Guo Jie, Wu Xiaomei, Zhang Da-Yong, Lin Kui
MOE Key Laboratory for Biodiversity Science and Ecological Engineering and College of Life Sciences, Beijing Normal University, Beijing 100875, China.
Nucleic Acids Res. 2008 Apr;36(6):2002-11. doi: 10.1093/nar/gkn016. Epub 2008 Feb 14.
High-throughput studies of protein interactions may have produced, experimentally and computationally, the most comprehensive protein-protein interaction datasets in the completely sequenced genomes. It provides us an opportunity on a proteome scale, to discover the underlying protein interaction patterns. Here, we propose an approach to discovering motif pairs at interaction sites (often 3-8 residues) that are essential for understanding protein functions and helpful for the rational design of protein engineering and folding experiments. A gold standard positive (interacting) dataset and a gold standard negative (non-interacting) dataset were mined to infer the interacting motif pairs that are significantly overrepresented in the positive dataset compared to the negative dataset. Four negative datasets assembled by different strategies were evaluated and the one with the best performance was used as the gold standard negatives for further analysis. Meanwhile, to assess the efficiency of our method in detecting potential interacting motif pairs, other approaches developed previously were compared, and we found that our method achieved the highest prediction accuracy. In addition, many uncharacterized motif pairs of interest were found to be functional with experimental evidence in other species. This investigation demonstrates the important effects of a high-quality negative dataset on the performance of such statistical inference.
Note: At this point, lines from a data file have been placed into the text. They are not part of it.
/-- R295, R297, R299, R300, R310, R313, R381. A group whose Ethernet port is up counts as connected: a log entry. -/
def Obligations.CheckpointRequests : Prop :=
  (∀ (s : State) (q : Req) (b : CkpGroupBody) (peers maxes : Bytes) (g : CkpGroup) (t1 : State), Served s q 0x0B01 80 .operator → groupBad s b false = false →
    readBuf s (whoOf s q.mbx) b.peers b.peersHost = .ok peers → readBuf s (whoOf s q.mbx) b.partMax b.partMaxHost = .ok maxes →
    (groupOf s b peers maxes false).partMax.foldl (· + ·) 0 ≤ b.shardMax → s.ckp = none → ctxRoom s = true →
    takeAreas s (groupOf s b peers maxes false) = some (g, t1) → s.longOps = [] →
    After (.ckpGroupCreate q b) s fun t => t.ckp = some g ∧ g.part = b.part ∧ g.member = b.member ∧ g.n = b.n ∧ g.groupId = b.groupId ∧
      g.inService = List.range b.n ∧ g.committed = 0 ∧ t.dram.bytes = s.dram.bytes ∧
      (∀ n ∈ g.areas, (plotAt s n).state = .free ∧ (plotAt t n).state = .assigned ∧ (plotAt t n).owner = 16 ∧ (plotAt t n).clear = true) ∧
      (if (s.eth b.port).link = 2 then Completed s t q 0x0B01 OK [] else Accepted s t q 0x0B01 ACCEPTED) ∧
      SameBut { s with dram := t.dram, ctxs := t.ctxs, ckp := t.ckp, longOps := t.longOps, opNo := t.opNo } t) ∧
  (∀ (s : State) (q : Req) (b : CkpGroupBody) (peers maxes : Bytes) (g : CkpGroup) (t1 : State), Served s q 0x0B08 80 .operator → groupBad s b true = false →
    readBuf s (whoOf s q.mbx) b.peers b.peersHost = .ok peers → readBuf s (whoOf s q.mbx) b.partMax b.partMaxHost = .ok maxes →
    (groupOf s b peers maxes true).partMax.foldl (· + ·) 0 ≤ b.shardMax → s.ckp = none → ctxRoom s = true →
    takeAreas s (groupOf s b peers maxes true) = some (g, t1) →
    After (.ckpStandby q b) s fun t => t.ckp = some g ∧ g.standby = true ∧ g.inService = [] ∧ Replied s t q 0x0B08 OK [] ∧
      SameBut { s with dram := t.dram, ctxs := t.ctxs, ckp := t.ckp } t) ∧
  (∀ (s : State) (q : Req) (g : CkpGroup), Served s q 0x0B02 8 .operator → s.ckp = some g → g.gen = none → s.longOps = [] → g.areas.Nodup →
    (∀ n ∈ g.areas, (plotAt s n).state = .assigned) →
    After (.ckpGroupDelete q g.groupId) s fun t => t.ckp = none ∧ (∀ n ∈ g.areas, (plotAt t n).state = .dirty) ∧
      (∀ n, n ∉ g.areas → plotAt t n = plotAt s n) ∧ t.dram.bytes = s.dram.bytes ∧ Completed s t q 0x0B02 OK [] ∧
      SameBut { s with dram := t.dram, ctxs := t.ctxs, ckp := t.ckp, longOps := t.longOps, opNo := t.opNo } t) ∧
  (∀ (s : State) (q : Req) (g : CkpGroup) (count : Nat) (r : BufRef) (host : HostData) (bs : Bytes), Served s q 0x0B03 24 .tenant → s.ckp = some g →
    (whoOf s q.mbx).owner = g.part → 1 ≤ count → count ≤ 256 → refBad r (16 * count) = false → readBuf s (whoOf s q.mbx) r host = .ok bs →
    (∀ c ∈ chunks 16 count bs, ckpRangeBad s g.part (fieldAt c 0 8, fieldAt c 8 8) = false) →
    g.partMax.foldl (· + ·) 0 + rangeBytes ((chunks 16 count bs).map fun c => (fieldAt c 0 8, fieldAt c 8 8)) ≤ g.shardMax →
    After (.ckpConfig q count r host) s fun t => t.ckp = some { g with ranges := (chunks 16 count bs).map fun c => (fieldAt c 0 8, fieldAt c 8 8) } ∧
      Replied s t q 0x0B03 OK [] ∧ SameBut { s with ckp := t.ckp } t) ∧
  (∀ (s : State) (q : Req) (g : CkpGroup) (count : Nat) (r : BufRef) (host : HostData) (bs : Bytes), Served s q 0x0B03 24 .tenant → s.ckp = some g →
    (whoOf s q.mbx).owner = g.part → 1 ≤ count → count ≤ 256 → refBad r (16 * count) = false → readBuf s (whoOf s q.mbx) r host = .ok bs →
    g.shardMax < g.partMax.foldl (· + ·) 0 + rangeBytes ((chunks 16 count bs).map fun c => (fieldAt c 0 8, fieldAt c 8 8)) →
    After (.ckpConfig q count r host) s fun t => Replied s t q 0x0B03 INVALID [] ∧ SameBut s t) ∧
  (∀ (s : State) (q : Req) (g : CkpGroup) (step at_ : Nat), Served s q 0x0B04 16 .tenant → s.ckp = some g → (whoOf s q.mbx).owner = g.part →
    g.standby = false → g.lost = false → g.formed = true → g.gen = none → g.leads = false →
    After (.ckpTrigger q step at_) s fun t => t.ckp = some { g with triggers := g.triggers ++ [(step, if at_ = 0 then s.lc else at_)] } ∧
      Emit.peer g.coordinator 0 step 1 [] ∈ t.emitted ∧ Replied s t q 0x0B04 OK [] ∧ SameBut { s with ckp := t.ckp } t) ∧
  (∀ (s : State) (q : Req) (g : CkpGroup), Served s q 0x0B05 0 .opOrTenant → s.ckp = some g → mayActOn (whoOf s q.mbx) g.part = true →
    After (.ckpStatus q) s fun t => (∃ b : Bytes, Replied s t q 0x0B05 OK b ∧ b.length = 64 ∧ fieldAt b 0 8 = g.groupId % 2 ^ 64 ∧
        fieldAt b 8 1 = g.member % 256 ∧ fieldAt b 16 8 = g.committed % 2 ^ 64 ∧ fieldAt b 24 8 = g.committedStep % 2 ^ 64) ∧ SameBut s t) ∧
  (∀ (s : State) (q : Req), Served s q 0x0B05 0 .opOrTenant → s.ckp = none →
    After (.ckpStatus q) s fun t => Replied s t q 0x0B05 OK (zeros 64) ∧ SameBut s t) ∧
  (∀ (s : State) (q : Req) (g : CkpGroup) (gen : Nat) (out : BufRef) (c : CommitRecord), Served s q 0x0B06 24 .tenant → s.ckp = some g →
    (whoOf s q.mbx).owner = g.part → g.holds gen = true → g.pages.get? (gen % 2) = some c → out.space = 2 → 64 + 64 * g.n ≤ out.len → g.leads = true →
    guarded s g.part out.addr (64 + 64 * g.n) = false → (∃ t1, writeRaw s g.part out.addr (manifest s g c).1 = (.done, t1)) → s.longOps = [] →
    After (.ckpDigest q gen out) s fun t => Completed s t q 0x0B06 OK (le 4 (64 + 64 * g.n) ++ zeros 4) ∧ t.ckp = s.ckp ∧
      ∀ t1, writeRaw s g.part out.addr (manifest s g c).1 = (.done, t1) → t.dram = t1.dram) ∧
  (∀ (s : State) (g : CkpGroup) (c : CommitRecord), (manifest s g c).1.length = 64 + 64 * g.n ∧ fieldAt (manifest s g c).1 0 4 = 0x4E414D37 ∧
    fieldAt (manifest s g c).1 16 8 = c.g % 2 ^ 64 ∧ fieldAt (manifest s g c).1 24 8 = c.step % 2 ^ 64) ∧
  (∀ (s : State) (q : Req) (g : CkpGroup) (gen : Nat) (out : BufRef), Served s q 0x0B06 24 .tenant → s.ckp = some g → (whoOf s q.mbx).owner = g.part →
    g.holds gen = false → After (.ckpDigest q gen out) s fun t => Replied s t q 0x0B06 INVALID [] ∧ SameBut s t) ∧
  (∀ (s : State) (q : Req) (g : CkpGroup) (j : Nat) (peer : Bytes), Served s q 0x0B07 56 .operator → s.ckp = some g → j < g.n → g.lost = false →
    g.standby = false → g.leads = true → j ∉ g.inService → g.restore = none → g.gen = none → s.longOps = [] →
    After (.ckpSpareAssign q j peer) s fun t => Accepted s t q 0x0B07 ACCEPTED ∧ (∃ g', t.ckp = some g' ∧ g'.restore = some { member := j, ended := [] } ∧
      g'.peers = g.peers.set j (padTo 48 peer) ∧ g'.committed = g.committed)) ∧
  (∀ (s : State) (q : Req) (g : CkpGroup) (j : Nat) (peer : Bytes), Served s q 0x0B07 56 .operator → s.ckp = some g → j < g.n → j ∈ g.inService →
    After (.ckpSpareAssign q j peer) s fun t => Replied s t q 0x0B07 IN_USE [] ∧ SameBut s t) ∧
  (∀ (s : State) (q : Req) (g : CkpGroup) (memory replays fec flags holdoff : Nat), Served s q 0x0B09 24 .operator → s.ckp = some g → flags < 8 →
    1 ≤ holdoff → holdoff ≤ 3600 →
    After (.ckpWarningSet q memory replays fec flags holdoff) s fun t => t.ckp = some
      { g with warnMemory := memory, warnReplays := replays, warnFec := fec, warnFlags := flags, holdoff := holdoff } ∧
      Replied s t q 0x0B09 OK [] ∧ SameBut { s with ckp := t.ckp } t)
蛋白质相互作用的高通量研究可能已经通过实验和计算方法,在全测序基因组中产生了最全面的蛋白质-蛋白质相互作用数据集。它为我们提供了一个在蛋白质组规模上发现潜在蛋白质相互作用模式的机会。在此,我们提出一种方法来发现相互作用位点(通常为3至8个残基)上的基序对,这些基序对对于理解蛋白质功能至关重要,并且有助于合理设计蛋白质工程和折叠实验。通过挖掘一个金标准阳性(相互作用)数据集和一个金标准阴性(非相互作用)数据集,以推断与阴性数据集相比在阳性数据集中显著富集的相互作用基序对。对通过不同策略组装的四个阴性数据集进行了评估,并将性能最佳的那个用作金标准阴性数据集进行进一步分析。同时,为了评估我们的方法在检测潜在相互作用基序对方面的效率,将其与先前开发的其他方法进行了比较,我们发现我们的方法实现了最高的预测准确性。此外,许多未表征的感兴趣基序对在其他物种中被发现具有实验证据支持的功能。这项研究证明了高质量阴性数据集对此类统计推断性能的重要影响。